## PROBLEM DETAILS
If a line comes after the one containing "### Memories -/", leave it out; copy every line before it, and that line too, exactly as written, starting from the first line of the entries.

## SOURCE DATA
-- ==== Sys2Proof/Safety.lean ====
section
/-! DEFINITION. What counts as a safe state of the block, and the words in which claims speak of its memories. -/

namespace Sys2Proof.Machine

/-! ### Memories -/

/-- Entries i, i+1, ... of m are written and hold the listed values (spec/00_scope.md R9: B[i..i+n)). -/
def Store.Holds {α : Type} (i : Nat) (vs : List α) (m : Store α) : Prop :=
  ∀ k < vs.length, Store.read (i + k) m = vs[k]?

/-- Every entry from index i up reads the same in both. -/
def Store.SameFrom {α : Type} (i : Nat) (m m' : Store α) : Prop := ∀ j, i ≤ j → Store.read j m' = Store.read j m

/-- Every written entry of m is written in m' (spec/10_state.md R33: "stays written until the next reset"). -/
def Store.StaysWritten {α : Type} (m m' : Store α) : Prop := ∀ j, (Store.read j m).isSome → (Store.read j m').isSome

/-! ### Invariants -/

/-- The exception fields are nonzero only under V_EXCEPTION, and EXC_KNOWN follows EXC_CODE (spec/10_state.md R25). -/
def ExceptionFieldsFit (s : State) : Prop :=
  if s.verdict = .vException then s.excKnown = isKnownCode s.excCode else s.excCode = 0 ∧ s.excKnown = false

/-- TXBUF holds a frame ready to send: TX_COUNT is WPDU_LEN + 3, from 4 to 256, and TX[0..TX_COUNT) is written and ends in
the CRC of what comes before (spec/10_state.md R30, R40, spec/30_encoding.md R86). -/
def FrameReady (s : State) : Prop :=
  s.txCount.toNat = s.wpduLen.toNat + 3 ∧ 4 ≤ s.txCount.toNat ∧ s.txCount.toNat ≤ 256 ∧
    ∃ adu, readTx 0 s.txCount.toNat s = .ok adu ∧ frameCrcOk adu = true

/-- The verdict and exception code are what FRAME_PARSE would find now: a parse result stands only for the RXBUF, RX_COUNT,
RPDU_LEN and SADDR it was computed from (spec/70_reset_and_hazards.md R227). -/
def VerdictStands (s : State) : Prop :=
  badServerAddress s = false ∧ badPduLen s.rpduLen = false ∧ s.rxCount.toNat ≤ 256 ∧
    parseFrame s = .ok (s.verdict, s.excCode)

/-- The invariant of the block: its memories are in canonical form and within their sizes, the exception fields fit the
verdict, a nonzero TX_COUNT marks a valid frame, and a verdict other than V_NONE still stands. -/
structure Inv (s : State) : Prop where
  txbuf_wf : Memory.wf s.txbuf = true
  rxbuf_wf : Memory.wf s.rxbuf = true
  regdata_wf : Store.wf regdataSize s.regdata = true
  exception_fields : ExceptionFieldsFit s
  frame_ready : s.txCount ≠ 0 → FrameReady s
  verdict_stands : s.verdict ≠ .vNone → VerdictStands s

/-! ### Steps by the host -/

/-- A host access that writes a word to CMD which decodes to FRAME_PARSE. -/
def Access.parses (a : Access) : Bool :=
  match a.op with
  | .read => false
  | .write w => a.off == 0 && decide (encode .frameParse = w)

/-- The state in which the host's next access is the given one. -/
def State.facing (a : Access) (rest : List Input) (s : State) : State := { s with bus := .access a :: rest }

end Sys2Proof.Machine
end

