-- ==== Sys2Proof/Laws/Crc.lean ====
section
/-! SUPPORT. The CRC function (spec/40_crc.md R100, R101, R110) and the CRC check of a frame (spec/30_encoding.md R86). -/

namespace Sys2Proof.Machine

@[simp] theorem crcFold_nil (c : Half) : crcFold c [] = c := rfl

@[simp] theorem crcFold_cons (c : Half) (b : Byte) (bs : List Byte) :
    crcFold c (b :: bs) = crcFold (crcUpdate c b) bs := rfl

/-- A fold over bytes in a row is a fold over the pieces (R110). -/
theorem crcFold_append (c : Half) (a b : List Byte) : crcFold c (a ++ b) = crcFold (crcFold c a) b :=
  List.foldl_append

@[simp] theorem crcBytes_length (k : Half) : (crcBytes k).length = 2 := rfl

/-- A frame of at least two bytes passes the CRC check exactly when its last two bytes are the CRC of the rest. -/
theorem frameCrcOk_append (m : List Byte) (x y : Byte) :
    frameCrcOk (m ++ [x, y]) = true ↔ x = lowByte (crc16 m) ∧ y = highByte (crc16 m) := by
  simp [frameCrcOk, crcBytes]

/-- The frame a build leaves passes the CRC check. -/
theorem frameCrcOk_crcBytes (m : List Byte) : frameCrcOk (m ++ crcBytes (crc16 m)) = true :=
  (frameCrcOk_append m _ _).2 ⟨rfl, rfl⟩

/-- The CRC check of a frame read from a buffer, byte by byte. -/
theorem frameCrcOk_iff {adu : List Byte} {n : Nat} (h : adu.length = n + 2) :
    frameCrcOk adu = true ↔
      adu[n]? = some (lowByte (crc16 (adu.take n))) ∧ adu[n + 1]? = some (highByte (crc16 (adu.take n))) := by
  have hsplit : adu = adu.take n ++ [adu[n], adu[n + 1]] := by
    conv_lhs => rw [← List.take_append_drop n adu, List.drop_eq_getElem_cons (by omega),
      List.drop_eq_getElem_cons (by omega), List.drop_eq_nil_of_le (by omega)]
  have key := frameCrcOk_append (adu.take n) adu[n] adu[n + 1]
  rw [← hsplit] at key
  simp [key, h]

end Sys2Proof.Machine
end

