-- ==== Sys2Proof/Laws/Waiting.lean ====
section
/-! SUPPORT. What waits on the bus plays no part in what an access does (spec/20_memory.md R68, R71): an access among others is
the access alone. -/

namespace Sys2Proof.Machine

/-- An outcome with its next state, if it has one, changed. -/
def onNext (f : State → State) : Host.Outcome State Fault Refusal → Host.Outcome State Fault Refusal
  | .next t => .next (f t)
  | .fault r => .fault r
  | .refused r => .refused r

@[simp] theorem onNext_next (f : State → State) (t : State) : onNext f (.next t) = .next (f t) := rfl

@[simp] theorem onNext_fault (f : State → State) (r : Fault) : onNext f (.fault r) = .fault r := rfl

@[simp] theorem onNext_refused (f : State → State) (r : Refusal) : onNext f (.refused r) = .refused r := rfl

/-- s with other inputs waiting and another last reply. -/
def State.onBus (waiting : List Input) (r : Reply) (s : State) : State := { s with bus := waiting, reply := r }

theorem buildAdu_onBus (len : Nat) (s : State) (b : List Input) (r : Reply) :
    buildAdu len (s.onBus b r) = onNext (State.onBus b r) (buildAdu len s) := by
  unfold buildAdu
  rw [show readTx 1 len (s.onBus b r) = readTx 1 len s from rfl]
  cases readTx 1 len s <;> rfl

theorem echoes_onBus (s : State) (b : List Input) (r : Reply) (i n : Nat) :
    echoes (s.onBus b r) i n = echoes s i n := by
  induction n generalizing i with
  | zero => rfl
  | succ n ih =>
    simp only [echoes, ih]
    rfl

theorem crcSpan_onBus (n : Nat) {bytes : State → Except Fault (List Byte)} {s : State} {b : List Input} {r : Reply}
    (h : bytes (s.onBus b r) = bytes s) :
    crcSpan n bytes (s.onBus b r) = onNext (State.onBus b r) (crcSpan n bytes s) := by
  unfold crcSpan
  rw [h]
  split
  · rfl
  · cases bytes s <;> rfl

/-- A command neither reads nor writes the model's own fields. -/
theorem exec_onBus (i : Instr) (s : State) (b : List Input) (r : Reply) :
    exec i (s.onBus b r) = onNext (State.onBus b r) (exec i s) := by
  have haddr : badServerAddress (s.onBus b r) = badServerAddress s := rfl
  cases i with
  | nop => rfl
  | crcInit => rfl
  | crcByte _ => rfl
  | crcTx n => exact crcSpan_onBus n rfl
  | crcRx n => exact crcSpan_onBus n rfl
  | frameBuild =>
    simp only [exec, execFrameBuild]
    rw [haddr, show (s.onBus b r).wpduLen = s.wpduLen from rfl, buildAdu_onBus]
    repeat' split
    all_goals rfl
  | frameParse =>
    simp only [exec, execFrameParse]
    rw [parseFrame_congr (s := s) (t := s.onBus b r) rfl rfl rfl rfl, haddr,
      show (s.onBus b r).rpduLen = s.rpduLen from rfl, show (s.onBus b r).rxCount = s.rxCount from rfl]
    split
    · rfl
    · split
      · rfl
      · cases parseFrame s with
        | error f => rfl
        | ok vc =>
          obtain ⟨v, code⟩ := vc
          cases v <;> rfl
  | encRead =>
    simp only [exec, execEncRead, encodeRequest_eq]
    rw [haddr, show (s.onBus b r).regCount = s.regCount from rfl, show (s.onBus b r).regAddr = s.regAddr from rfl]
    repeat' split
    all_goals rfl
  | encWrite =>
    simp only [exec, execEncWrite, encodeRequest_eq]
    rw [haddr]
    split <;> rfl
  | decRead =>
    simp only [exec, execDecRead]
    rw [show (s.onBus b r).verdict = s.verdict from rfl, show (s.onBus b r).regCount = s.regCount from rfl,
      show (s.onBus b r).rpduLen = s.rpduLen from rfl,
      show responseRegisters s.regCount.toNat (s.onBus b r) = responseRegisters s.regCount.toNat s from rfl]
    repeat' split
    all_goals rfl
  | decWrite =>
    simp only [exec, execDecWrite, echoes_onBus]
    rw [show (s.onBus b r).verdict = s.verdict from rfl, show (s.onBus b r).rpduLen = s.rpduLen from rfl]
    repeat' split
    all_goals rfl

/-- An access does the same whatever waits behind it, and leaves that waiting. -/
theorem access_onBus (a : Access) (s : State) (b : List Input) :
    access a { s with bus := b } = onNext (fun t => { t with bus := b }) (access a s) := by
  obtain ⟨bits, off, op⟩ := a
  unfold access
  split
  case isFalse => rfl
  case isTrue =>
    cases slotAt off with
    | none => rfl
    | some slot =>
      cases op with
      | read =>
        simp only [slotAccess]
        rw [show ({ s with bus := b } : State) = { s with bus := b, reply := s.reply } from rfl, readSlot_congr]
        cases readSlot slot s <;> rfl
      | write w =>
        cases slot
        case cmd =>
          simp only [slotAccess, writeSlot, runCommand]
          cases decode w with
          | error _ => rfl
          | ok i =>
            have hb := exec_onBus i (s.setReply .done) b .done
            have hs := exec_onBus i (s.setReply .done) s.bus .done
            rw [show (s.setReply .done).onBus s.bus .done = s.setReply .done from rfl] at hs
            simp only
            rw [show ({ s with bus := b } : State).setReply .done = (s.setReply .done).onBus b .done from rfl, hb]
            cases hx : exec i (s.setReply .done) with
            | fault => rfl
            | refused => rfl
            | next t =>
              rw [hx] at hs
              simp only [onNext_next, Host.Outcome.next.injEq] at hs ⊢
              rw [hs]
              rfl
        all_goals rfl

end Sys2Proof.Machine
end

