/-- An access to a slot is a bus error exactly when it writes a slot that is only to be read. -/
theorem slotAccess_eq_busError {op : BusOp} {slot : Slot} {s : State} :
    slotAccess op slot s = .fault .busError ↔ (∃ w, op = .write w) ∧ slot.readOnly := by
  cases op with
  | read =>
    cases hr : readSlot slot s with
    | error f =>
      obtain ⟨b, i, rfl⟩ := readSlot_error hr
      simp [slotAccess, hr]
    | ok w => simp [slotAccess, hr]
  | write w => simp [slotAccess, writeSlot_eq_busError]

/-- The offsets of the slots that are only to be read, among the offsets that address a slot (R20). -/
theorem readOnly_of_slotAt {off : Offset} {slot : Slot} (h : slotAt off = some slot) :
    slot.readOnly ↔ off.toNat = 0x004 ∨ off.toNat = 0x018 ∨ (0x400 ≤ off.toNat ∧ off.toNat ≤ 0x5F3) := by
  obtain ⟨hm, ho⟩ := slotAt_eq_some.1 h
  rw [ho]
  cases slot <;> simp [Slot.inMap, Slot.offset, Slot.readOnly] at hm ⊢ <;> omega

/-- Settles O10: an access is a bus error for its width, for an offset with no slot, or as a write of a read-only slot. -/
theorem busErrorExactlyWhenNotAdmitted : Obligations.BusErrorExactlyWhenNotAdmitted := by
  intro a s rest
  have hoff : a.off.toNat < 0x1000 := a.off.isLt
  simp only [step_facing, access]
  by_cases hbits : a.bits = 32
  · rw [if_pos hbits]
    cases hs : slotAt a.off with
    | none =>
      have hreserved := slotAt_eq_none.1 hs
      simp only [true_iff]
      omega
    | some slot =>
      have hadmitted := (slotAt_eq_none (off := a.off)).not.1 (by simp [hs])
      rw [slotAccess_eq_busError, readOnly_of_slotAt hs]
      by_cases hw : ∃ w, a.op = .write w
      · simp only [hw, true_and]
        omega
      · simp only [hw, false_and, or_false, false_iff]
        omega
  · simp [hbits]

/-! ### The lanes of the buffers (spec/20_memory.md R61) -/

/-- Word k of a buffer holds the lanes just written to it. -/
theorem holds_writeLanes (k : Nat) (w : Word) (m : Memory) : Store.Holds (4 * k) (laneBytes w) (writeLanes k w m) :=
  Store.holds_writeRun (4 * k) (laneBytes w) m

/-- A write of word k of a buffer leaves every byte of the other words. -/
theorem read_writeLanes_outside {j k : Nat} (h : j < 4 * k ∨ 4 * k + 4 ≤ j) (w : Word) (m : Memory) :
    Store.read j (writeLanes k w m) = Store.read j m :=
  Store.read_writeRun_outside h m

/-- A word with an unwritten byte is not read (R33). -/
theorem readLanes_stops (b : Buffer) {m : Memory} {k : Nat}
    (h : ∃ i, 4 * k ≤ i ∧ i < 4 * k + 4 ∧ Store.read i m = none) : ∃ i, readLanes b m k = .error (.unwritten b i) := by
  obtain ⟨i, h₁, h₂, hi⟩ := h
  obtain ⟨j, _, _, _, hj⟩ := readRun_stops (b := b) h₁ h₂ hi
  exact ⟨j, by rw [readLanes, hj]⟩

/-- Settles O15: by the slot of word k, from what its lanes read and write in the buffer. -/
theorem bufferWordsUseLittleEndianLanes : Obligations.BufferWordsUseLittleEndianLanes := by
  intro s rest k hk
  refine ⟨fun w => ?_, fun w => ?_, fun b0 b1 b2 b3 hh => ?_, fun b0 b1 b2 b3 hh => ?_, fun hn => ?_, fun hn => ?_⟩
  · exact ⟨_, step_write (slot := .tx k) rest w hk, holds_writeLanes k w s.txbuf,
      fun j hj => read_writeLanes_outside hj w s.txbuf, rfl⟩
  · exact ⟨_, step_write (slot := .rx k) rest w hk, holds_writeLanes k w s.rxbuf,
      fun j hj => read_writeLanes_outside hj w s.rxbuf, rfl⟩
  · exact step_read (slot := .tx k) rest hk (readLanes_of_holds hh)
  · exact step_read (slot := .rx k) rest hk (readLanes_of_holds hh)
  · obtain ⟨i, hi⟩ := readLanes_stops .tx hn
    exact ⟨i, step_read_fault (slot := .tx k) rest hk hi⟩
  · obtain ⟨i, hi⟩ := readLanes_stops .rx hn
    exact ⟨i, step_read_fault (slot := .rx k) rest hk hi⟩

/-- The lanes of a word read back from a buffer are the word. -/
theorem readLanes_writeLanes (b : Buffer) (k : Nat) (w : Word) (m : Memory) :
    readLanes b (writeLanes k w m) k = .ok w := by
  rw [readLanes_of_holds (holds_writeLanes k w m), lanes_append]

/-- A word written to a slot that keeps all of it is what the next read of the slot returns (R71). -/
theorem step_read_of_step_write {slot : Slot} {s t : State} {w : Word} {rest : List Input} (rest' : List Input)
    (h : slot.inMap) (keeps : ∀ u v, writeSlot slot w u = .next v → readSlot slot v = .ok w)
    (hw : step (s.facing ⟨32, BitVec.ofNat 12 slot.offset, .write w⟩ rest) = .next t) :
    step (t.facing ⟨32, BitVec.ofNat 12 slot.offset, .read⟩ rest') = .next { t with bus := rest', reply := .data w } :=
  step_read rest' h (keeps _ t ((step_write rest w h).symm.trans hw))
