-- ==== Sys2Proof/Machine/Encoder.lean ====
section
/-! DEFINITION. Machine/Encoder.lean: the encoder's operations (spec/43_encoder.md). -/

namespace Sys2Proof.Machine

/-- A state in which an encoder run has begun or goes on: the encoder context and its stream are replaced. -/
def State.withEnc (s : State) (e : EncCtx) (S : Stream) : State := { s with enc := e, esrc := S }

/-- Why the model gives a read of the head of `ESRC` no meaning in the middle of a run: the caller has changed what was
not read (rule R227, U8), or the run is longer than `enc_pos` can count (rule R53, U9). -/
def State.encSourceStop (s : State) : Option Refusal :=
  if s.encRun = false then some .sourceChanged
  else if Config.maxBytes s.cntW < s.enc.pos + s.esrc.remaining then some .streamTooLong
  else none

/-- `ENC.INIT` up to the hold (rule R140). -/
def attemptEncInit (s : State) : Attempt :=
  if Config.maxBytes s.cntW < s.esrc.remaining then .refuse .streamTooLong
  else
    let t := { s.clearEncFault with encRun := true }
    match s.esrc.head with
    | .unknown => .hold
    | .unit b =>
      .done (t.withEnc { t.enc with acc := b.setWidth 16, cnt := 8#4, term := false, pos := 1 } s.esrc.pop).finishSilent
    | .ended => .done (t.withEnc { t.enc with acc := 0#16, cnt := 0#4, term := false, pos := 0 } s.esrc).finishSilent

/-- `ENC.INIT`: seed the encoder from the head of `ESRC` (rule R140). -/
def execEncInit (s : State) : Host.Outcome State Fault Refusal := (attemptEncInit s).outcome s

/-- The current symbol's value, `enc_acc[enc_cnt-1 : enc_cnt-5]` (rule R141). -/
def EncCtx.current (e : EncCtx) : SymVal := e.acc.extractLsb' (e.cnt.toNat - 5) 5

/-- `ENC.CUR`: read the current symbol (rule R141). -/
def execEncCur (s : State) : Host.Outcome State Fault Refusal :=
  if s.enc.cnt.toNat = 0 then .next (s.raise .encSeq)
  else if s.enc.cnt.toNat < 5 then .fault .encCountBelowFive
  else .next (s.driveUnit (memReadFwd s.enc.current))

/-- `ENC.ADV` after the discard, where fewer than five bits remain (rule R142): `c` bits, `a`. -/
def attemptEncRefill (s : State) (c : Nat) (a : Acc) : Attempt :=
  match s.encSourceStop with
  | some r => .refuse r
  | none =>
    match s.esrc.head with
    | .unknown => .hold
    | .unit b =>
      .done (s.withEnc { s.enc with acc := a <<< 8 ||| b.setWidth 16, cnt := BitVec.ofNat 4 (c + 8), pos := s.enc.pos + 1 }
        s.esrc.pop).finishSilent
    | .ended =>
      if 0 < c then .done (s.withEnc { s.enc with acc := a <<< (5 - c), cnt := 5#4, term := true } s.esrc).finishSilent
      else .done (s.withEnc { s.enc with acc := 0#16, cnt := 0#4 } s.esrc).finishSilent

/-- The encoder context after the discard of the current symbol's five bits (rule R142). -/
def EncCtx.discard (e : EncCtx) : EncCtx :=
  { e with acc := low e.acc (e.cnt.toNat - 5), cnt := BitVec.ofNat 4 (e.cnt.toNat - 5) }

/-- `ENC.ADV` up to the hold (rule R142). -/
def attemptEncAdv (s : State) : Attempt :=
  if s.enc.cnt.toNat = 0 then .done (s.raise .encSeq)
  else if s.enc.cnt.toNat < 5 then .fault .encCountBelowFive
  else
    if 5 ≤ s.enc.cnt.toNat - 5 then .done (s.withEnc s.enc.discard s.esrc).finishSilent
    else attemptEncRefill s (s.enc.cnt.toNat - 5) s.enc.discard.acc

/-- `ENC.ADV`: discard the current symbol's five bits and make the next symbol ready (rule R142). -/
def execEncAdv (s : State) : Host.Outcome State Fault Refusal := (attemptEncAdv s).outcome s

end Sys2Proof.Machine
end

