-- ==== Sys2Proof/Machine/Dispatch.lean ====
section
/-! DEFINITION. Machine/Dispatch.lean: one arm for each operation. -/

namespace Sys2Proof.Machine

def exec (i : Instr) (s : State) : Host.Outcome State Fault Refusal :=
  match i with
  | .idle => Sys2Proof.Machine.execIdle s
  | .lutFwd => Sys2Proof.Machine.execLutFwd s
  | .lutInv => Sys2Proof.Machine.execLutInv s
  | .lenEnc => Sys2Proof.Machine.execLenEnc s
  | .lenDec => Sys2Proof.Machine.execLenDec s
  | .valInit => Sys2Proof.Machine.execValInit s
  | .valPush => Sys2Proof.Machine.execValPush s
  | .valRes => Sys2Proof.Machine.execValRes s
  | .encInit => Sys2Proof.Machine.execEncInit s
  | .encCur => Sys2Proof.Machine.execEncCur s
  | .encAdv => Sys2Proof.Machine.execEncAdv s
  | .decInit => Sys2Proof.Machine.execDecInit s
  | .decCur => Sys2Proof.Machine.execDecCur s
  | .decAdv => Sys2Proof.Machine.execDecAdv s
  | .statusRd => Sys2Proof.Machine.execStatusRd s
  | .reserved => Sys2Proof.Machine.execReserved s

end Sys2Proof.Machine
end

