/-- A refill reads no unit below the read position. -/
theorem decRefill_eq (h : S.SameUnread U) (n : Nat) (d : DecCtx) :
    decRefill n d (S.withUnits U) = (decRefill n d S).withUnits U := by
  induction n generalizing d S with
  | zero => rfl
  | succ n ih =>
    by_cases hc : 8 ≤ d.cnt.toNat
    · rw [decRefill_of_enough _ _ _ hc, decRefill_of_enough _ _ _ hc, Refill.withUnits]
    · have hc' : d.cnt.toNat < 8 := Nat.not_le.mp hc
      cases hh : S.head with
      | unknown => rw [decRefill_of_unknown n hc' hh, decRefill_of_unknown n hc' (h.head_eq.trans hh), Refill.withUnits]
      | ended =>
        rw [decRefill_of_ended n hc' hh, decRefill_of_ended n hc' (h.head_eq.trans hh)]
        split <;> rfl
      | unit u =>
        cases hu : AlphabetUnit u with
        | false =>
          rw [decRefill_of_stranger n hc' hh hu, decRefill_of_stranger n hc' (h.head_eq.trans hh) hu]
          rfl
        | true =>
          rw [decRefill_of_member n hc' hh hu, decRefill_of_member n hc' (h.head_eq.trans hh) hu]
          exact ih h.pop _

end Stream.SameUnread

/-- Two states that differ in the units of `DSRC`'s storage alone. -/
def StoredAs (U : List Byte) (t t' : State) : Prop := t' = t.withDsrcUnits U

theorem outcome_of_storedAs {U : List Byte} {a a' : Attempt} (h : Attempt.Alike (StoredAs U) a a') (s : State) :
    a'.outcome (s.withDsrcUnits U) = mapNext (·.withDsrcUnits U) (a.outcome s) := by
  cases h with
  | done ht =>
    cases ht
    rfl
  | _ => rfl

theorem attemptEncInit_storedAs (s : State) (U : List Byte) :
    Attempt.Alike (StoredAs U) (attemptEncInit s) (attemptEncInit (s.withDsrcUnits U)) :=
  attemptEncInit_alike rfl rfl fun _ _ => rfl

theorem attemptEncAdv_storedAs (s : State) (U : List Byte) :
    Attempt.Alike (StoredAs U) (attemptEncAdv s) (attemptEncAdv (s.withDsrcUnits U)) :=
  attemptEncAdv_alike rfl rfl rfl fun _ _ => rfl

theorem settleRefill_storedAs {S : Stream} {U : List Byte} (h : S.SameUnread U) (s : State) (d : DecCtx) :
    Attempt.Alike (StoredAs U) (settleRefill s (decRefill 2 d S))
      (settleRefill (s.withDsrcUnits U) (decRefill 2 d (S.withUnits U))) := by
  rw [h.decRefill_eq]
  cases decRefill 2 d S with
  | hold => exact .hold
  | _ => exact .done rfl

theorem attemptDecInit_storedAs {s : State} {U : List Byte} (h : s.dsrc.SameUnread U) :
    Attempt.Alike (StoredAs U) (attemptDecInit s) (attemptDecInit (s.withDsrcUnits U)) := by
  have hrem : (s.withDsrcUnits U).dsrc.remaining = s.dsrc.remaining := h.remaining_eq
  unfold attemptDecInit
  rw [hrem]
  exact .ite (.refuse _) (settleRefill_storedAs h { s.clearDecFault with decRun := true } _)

## EXERCISE OUTPUT
-- ==== Sys2Proof/Safety.lean ====
section
/-! DEFINITION. What counts as a safe state of the block, and the words in which claims speak of its memories. -/

namespace Sys2Proof.Machine

/-! ### Memories -/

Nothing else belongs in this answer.